Information given:
/-- One array with its sequencer, feeders, edge units and registers. -/
structure ArrayUnit where
  targetMhz : BitVec 12
  curMhz    : BitVec 12          -- CUR_MHZ while the clock is not paused
  fault     : Byte
  ctx       : BitVec 6
  actReg    : Bool
  mode      : BitVec 2
  state     : Nat                -- STATE of ARRn_STATUS
  detail    : DWord
  tiles     : BitVec 48
  wdogEn    : Bool
  wdogLimit : BitVec 24
  noProg    : Nat                -- the no-progress count of R94
  progressed : Bool              -- it has made progress in the present reference period
  cause     : Nat                -- the stall cause of the last cycle, by counter number of R255; 0 when active
  counter   : BitVec 48          -- the array's domain counter (R40)
  cyc       : Nat                -- the array cycle that has begun, without wrap
  owner     : Option CmdKey      -- the RUN that holds the array
  lastCtx   : Option Nat         -- the context whose RUN last ran on it (R386)
  scrubbing : Bool
  quiesced  : Bool
  tileList  : Nat
  ntiles    : Nat
  pos       : Nat                -- the next tile to issue
  resumeAt  : Nat                -- that tile at a resume; epilogues of tiles before it run first (R191)
  holdTable : Nat
  holdPos   : Nat                -- hold-table entries consumed
  syncList  : Nat
  nsync     : Nat
  syncPos   : Nat
  syncWaits : Bool               -- the wait of the present sync step stands in a queue
  stashList : Nat
  nstash    : Nat
  stashPos  : Nat
  inflight  : List Tile
  s0        : RegBlock
  s1        : RegBlock
  loads     : List WakeLoad      -- running and waiting loads, in tile order
  drains    : List Drain
  lastFront : Option Nat         -- cycle of the last exchange front (R86)
  feeders   : Tab Feeder         -- 0 west, 1 north, 2 south drain, 3 east drain
  south     : Edge
  east      : Edge
  reuse     : List LaneRow
  reuseM    : Nat
  reuseCtx  : Option Nat
  liveRows  : Tab Bool           -- live bank rows: south row r by r, east row r by 2,048 + r (R388)
  began     : Bool               -- a tile of the present RUN has issued (R400)
  eCount    : Nat                -- array cycles since then, PREEMPTION excluded
  eLast     : Nat                -- that count at the last bank write
  window    : List WinAccess     -- bank accesses held until a tile boundary (R28, R70)
  granted   : List (Nat × List Nat)   -- scratchpad accesses of the present array cycle: unit by the order of R236, banks
  bankWait  : List Nat           -- ferries and gather engines whose access to a bank of this array is held (R28)
  -- power and clock
  paused    : BitVec 12          -- rails whose dip pauses this array's clock (R519)
  detectors : BitVec 16          -- tripped droop detectors (R515)
  stretching : Bool
  stretchFrom : Nat              -- always-on time at which the present stretch began
  episodes  : Nat
  stretchNs : Nat
  deepestMv : Nat
  summaryAt : Nat
  stretchRem : Nat               -- the remainder of R253, in quarters of a target-clock cycle
  resetTimes : List Nat          -- array resets from watchdogs 1 and 2 (R549)
  deriving DecidableEq, Repr

/-- An array after reset: the reset values of the ARRn registers. -/
def ArrayUnit.reset : ArrayUnit :=
  { targetMhz := 2400, curMhz := 0, fault := 0, ctx := 0, actReg := false, mode := 0, state := 0, detail := 0, tiles := 0,
    wdogEn := true, wdogLimit := 10000, noProg := 0, progressed := false, cause := 1, counter := 0, cyc := 0, owner := none, lastCtx := none,
    scrubbing := false, quiesced := false, tileList := 0, ntiles := 0, pos := 0, resumeAt := 0, holdTable := 0, holdPos := 0, syncList := 0,
    nsync := 0, syncPos := 0, syncWaits := false, stashList := 0, nstash := 0, stashPos := 0, inflight := [], s0 := RegBlock.reset,
    s1 := RegBlock.reset, loads := [], drains := [], lastFront := none, feeders := [], south := Edge.reset, east := Edge.reset,
    reuse := [], reuseM := 0, reuseCtx := none, liveRows := [], began := false, eCount := 0, eLast := 0, window := [], granted := [], bankWait := [], paused := 0, detectors := 0,
    stretching := false, stretchFrom := 0, episodes := 0, stretchNs := 0, deepestMv := 0, summaryAt := 0, stretchRem := 0,
    resetTimes := [] }

/-- How a RUN stands with its arrays (R384-R391). -/
inductive RunPhase where
  | waiting       -- requests its arrays
  | granted       -- holds them
  | preempting    -- quiescing or being saved
  | preempted     -- saved off, requests them again
  | ended         -- all its work has ended
  deriving DecidableEq, Repr

/-- A started RUN. -/
structure Run where
  key      : CmdKey
  ctx      : Nat
  tag      : Word
  image    : Nat
  bindings : Nat
  nbind    : Nat
  arrays   : Byte
  prio     : Nat
  step     : Word
  mb       : Word
  seed     : DWord
  order    : Nat                 -- start order (R384)
  phase    : RunPhase
  bound    : Bool                -- the image is bound to its arrays and its stashes are installed (R326, R348)
  saved    : Byte                -- arrays whose save is complete
  restoring : Byte               -- arrays whose restore is not complete
  preemptor : Nat                -- context of the pre-empting RUN
  preemptAt : Nat
  saveKib  : Nat
  everPreempted : Bool
  solo     : Bool                -- no other context has had a RUN started since this one's grant (R400)
  cycles   : Nat                 -- E of R400
  tiles    : Nat                 -- T of R400
  frozen   : List Nat            -- bindings whose tensor is frozen (R208)
  kept     : List (Nat × ArrayUnit)   -- a pre-empted RUN's place in its programs, by array (R191, R238, R391)
  deriving DecidableEq, Repr

/-! Telemetry, die stream caches. -/

/-- The stall counters (R252-R256): keys are 16 × e + c. -/
structure Tel where
  live : Tab DWord
  snap : Tab DWord
  view : Bool
  busy : Bool
  moved : List Nat               -- the hub engines 132 to 169 that have made progress in the present reference period (R252, R630)
  deriving DecidableEq, Repr

/-- A line of a die stream cache (R239-R245). -/
structure DscLine where
  line     : Nat                 -- line number: device address / 256
  stream   : Option Nat          -- the descriptor whose prefetcher asked for it
  prefetched : Bool
  inflight : Bool
  dropped  : Bool                -- invalidated while its fill was in flight
  age      : Nat                 -- last use, or fill order of a prefetched line
  deriving DecidableEq, Repr

/-- A registered stream (R241): its descriptor, its engine, its context, and how far its prefetcher has walked. -/
structure DscStream where
  desc   : Nat
  engine : Nat
  ctx    : Nat
  base   : Nat                   -- the stream's BASE, or that of the landing slot which the step reads
  row    : Nat                   -- the row its walk stands in
  part   : Nat                   -- lines of that row already walked
  last   : Nat                   -- the first row beyond the present step
  deriving DecidableEq, Repr

/-- A die stream cache and its TEL_DSCd counters, by offset / 8. -/
structure Dsc where
  lines   : List DscLine
  streams : List DscStream
  refused : List DscStream       -- streams that found the table full and run unregistered (R241)
  clock   : Nat
  counts  : Tab DWord
  deriving DecidableEq, Repr

def Dsc.reset : Dsc := { lines := [], streams := [], refused := [], clock := 0, counts := [] }

/-! HBM. -/

/-- A request in a pseudo-channel's window or in a stack's in-order queue (R275, R280). -/
structure HbmPending where
  req   : HbmReq
  at_   : Nat                    -- HBM-controller cycle of its acceptance
  seq   : Nat                    -- acceptance order
  slotted : Bool
  poison  : List Nat             -- codewords of a read that were poisoned at its acceptance
  served  : List Nat             -- codewords whose bursts have been served (R277)
  bad     : Bool                 -- a served codeword of a read was uncorrectable
  deriving DecidableEq, Repr

/-- A pseudo-channel: window, error counts of the present scrub interval, open rows (R269, R275-R278). -/
structure Pchan where
  window   : List HbmPending     -- in acceptance order
  draining : Bool                -- serving writes ahead of reads (R278)
  openRows : Tab (Option Nat)    -- by bank
  ce       : Word
  pins     : Tab Nat
  scrubQ   : List Nat            -- corrected codewords whose write-back waits in the scrub class (R267)
  deriving DecidableEq, Repr

def Pchan.reset : Pchan := { window := [], draining := false, openRows := [], ce := 0, pins := [], scrubQ := [] }

/-- A channel of a stack: a reset in progress, its uncorrected count. -/
structure Chan where
  ue       : Byte
  resetAt  : Option Nat
  servedFrom : Nat               -- HBM-controller cycle at which its last reset ended; watchdog 8 counts from there (R535)
  deriving DecidableEq, Repr

def Chan.reset : Chan := { ue := 0, resetAt := none, servedFrom := 0 }

/-- A stack's controller. -/
structure Stack where
  live     : List Nat            -- live pseudo-channels, ascending (R257)
  pcs      : Tab Pchan
  chans    : Tab Chan
  inorder  : List HbmPending     -- at most 8 (R280)
  atDoor   : List HbmReq         -- accesses that wait for a place in the in-order queue, oldest first
  seq      : Nat
  scrubbed : List Nat            -- codewords read by scrub requests in the present interval (R268)
  intervalAt : Nat               -- always-on time at which the present interval began
  hot      : Bool                -- its sensor is at the HBM level (R523)
  temp     : BitVec 12
  deriving DecidableEq, Repr

def Stack.reset : Stack :=
  { live := List.range 32, pcs := [], chans := [], inorder := [], atDoor := [], seq := 0, scrubbed := [], intervalAt := 0, hot := false, temp := 0 }

/-- A line of the shared cache (R281). -/
structure ScLine where
  line  : Nat
  held  : Bool                   -- held HBM line, or a clean DDR5 line
  dirty : Bool
  age   : Nat
  deriving DecidableEq, Repr

/-- HBM and the shared cache, with the MEM block's registers. -/
structure Mem where
  ilvAd0 : Bool
  ilvAd1 : Bool
  mappedAd0 : Byte
  mappedAd1 : Byte
  scrubHours : Byte
  ceReport : BitVec 16
  ueCondemn : Byte
  ceCondemnLog2 : Byte
  pinMark  : BitVec 16
  rslotSlices : BitVec 5
  ddrCache : Bool
  stk      : Tab Stack
  poisoned : Tab Bool            -- by codeword number: device address / 32
  lines    : List ScLine
  clock    : Nat
  deriving DecidableEq, Repr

The problem: Every line above in which the word "stretchRem" occurs is to be copied.

Response to the exercise:
  stretchRem : Nat               -- the remainder of R253, in quarters of a target-clock cycle
    stretching := false, stretchFrom := 0, episodes := 0, stretchNs := 0, deepestMv := 0, summaryAt := 0, stretchRem := 0,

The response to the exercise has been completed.